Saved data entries

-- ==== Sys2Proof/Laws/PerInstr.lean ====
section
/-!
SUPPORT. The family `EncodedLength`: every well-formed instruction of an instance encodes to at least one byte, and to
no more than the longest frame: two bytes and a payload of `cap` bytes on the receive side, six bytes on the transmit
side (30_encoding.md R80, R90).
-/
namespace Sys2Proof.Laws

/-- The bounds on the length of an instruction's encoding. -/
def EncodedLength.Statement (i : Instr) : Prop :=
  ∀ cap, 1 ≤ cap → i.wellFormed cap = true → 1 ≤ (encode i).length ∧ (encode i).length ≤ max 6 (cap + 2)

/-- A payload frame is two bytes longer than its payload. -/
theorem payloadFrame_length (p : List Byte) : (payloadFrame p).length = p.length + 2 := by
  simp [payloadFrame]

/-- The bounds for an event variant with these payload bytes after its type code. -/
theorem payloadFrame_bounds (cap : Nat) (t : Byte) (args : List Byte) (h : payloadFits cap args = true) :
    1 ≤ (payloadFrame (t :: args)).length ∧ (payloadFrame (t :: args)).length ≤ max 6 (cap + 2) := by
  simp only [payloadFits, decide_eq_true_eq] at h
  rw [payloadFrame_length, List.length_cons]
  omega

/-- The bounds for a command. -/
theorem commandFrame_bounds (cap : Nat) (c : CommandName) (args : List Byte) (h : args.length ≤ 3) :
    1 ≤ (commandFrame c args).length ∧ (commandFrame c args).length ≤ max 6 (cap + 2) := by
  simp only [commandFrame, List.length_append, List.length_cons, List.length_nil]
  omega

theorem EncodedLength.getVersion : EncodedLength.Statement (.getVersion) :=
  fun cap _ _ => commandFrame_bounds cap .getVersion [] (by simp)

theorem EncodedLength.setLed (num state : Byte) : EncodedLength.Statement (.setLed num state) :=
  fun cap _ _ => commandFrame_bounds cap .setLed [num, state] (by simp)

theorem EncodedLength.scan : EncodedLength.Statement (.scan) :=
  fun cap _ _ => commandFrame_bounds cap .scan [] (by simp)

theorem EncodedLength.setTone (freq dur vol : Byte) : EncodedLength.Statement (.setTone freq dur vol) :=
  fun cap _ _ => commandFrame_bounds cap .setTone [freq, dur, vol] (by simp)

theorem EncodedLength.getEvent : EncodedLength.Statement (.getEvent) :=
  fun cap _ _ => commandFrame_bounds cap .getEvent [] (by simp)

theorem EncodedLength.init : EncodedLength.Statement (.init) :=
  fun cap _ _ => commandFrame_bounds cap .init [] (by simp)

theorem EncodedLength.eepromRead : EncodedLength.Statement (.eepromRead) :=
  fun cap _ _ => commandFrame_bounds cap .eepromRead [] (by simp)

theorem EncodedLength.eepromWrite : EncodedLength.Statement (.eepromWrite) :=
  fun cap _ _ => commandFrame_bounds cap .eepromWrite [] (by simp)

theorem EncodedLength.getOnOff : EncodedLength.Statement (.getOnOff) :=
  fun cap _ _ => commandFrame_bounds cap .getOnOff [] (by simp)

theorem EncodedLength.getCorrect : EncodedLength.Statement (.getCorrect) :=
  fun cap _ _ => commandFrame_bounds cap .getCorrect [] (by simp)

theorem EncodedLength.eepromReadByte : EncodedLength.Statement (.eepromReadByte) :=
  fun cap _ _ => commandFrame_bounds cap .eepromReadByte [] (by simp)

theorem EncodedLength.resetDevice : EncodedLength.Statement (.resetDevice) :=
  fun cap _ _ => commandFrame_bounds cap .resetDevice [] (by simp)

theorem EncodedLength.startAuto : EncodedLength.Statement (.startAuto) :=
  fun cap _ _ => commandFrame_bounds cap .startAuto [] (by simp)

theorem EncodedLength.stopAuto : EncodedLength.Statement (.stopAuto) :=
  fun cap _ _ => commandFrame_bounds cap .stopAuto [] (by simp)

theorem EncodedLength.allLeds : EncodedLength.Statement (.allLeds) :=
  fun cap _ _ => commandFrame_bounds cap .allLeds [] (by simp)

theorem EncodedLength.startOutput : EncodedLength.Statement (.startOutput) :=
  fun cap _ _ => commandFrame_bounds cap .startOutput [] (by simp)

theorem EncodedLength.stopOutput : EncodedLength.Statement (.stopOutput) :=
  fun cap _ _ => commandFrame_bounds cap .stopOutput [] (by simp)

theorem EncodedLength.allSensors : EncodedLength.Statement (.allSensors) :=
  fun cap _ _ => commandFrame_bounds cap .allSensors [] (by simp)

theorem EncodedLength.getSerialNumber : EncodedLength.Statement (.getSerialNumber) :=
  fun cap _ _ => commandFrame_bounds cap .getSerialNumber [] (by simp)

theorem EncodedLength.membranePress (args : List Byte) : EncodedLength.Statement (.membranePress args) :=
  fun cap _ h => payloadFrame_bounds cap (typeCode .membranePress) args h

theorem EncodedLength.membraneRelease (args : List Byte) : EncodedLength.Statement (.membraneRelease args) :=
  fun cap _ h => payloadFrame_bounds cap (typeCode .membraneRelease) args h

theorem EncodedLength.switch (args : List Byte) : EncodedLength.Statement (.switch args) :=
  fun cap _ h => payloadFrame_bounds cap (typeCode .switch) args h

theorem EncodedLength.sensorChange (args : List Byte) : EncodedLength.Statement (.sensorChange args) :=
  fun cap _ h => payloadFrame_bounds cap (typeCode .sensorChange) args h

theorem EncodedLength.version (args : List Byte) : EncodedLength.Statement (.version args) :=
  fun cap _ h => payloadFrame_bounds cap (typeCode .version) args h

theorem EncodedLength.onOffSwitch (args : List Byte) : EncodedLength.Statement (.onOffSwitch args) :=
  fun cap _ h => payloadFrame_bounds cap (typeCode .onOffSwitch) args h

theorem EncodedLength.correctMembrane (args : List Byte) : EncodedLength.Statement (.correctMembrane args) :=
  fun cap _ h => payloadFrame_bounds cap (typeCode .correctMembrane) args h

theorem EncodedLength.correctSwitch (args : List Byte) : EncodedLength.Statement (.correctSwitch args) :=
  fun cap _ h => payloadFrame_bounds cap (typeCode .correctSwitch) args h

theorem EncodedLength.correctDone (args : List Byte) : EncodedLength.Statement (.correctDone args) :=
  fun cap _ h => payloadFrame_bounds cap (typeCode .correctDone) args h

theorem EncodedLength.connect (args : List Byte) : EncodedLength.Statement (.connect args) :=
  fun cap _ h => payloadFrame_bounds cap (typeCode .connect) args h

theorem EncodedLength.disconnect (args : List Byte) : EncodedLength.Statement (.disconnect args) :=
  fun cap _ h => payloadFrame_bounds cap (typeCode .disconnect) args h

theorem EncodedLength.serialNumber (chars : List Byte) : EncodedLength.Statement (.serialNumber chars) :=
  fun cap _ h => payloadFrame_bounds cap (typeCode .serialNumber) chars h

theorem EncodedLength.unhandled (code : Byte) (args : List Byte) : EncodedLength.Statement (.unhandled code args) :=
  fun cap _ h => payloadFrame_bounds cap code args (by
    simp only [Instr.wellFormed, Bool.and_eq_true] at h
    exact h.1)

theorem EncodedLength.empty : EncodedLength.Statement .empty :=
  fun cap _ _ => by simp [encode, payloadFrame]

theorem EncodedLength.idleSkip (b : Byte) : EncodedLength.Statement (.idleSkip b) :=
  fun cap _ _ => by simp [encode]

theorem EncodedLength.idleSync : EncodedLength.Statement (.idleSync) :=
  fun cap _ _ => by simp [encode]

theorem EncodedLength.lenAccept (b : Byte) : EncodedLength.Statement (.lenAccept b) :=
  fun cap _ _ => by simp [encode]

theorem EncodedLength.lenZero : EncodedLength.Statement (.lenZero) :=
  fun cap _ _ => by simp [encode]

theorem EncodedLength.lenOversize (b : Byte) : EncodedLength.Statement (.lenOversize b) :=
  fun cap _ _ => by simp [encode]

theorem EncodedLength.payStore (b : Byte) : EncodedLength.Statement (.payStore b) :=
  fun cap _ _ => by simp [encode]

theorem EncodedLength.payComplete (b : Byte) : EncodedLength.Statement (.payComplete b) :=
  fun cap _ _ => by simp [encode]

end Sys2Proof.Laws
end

==

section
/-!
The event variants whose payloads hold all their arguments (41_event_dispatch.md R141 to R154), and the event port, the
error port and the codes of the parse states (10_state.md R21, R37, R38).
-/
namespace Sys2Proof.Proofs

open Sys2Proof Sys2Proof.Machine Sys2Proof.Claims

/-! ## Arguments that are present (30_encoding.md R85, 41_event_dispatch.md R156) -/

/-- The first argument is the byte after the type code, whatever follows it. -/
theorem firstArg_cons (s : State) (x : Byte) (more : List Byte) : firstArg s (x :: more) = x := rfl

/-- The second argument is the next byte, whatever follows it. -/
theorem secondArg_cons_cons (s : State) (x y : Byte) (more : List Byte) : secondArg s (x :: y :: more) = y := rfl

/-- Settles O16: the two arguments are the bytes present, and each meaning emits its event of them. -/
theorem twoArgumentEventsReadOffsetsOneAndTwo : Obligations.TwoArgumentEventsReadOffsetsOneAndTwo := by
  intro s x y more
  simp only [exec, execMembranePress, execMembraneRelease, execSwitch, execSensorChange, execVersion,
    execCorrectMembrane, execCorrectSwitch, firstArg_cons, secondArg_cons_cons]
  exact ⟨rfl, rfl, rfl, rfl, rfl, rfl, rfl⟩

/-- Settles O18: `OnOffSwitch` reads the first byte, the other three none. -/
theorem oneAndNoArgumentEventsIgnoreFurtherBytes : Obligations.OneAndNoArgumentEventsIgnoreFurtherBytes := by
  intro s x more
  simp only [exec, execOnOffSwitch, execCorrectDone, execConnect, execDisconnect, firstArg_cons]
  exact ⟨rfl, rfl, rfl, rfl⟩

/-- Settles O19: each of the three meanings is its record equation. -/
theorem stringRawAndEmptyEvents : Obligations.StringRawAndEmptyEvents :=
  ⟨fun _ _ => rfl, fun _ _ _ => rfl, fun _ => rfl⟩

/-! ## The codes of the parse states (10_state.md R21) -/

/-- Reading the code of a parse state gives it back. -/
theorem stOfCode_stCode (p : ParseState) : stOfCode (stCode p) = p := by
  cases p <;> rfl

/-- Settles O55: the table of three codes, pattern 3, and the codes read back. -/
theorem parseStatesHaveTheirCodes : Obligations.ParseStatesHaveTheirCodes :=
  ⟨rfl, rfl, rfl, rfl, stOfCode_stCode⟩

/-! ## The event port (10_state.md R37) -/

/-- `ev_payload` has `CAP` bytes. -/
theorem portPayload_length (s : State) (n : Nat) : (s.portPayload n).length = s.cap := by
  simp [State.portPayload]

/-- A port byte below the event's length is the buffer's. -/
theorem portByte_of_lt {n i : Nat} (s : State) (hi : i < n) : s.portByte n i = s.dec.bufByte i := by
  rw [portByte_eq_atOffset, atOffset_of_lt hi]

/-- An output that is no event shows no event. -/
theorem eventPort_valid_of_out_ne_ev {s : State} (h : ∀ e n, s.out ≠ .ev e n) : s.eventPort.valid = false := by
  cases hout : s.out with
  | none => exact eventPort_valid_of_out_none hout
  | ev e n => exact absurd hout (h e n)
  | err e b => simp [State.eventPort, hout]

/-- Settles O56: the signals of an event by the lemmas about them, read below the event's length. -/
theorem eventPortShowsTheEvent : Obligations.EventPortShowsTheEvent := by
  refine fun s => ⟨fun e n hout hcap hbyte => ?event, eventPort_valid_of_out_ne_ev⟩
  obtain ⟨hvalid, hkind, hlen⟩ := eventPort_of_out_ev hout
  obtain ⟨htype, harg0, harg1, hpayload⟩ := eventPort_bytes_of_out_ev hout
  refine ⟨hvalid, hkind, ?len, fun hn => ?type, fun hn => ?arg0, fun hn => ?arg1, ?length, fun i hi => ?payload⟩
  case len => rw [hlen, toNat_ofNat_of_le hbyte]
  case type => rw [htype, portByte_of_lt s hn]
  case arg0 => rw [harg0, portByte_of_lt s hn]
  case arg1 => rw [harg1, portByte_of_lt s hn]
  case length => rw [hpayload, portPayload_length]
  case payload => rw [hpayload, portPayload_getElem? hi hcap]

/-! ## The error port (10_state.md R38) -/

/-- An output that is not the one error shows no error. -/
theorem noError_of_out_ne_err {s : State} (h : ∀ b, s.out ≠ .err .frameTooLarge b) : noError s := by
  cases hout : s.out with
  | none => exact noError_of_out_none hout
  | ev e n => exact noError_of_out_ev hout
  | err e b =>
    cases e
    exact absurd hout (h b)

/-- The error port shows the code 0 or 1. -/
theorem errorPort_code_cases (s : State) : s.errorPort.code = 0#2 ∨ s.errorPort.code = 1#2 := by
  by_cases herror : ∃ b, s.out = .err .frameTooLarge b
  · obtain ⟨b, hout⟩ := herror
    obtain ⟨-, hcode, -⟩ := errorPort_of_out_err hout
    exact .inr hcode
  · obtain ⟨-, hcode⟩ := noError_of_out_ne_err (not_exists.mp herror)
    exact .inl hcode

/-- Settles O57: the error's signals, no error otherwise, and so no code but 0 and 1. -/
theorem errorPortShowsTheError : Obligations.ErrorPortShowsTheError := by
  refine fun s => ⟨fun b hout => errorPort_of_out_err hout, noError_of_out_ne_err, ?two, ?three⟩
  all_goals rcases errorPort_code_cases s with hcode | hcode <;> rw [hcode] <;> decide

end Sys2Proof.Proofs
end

__Exercise details__:
Go through the data and show every line where "hpayload" occurs.

__Output below__:
  obtain ⟨htype, harg0, harg1, hpayload⟩ := eventPort_bytes_of_out_ev hout
  case length => rw [hpayload, portPayload_length]
  case payload => rw [hpayload, portPayload_getElem? hi hcap]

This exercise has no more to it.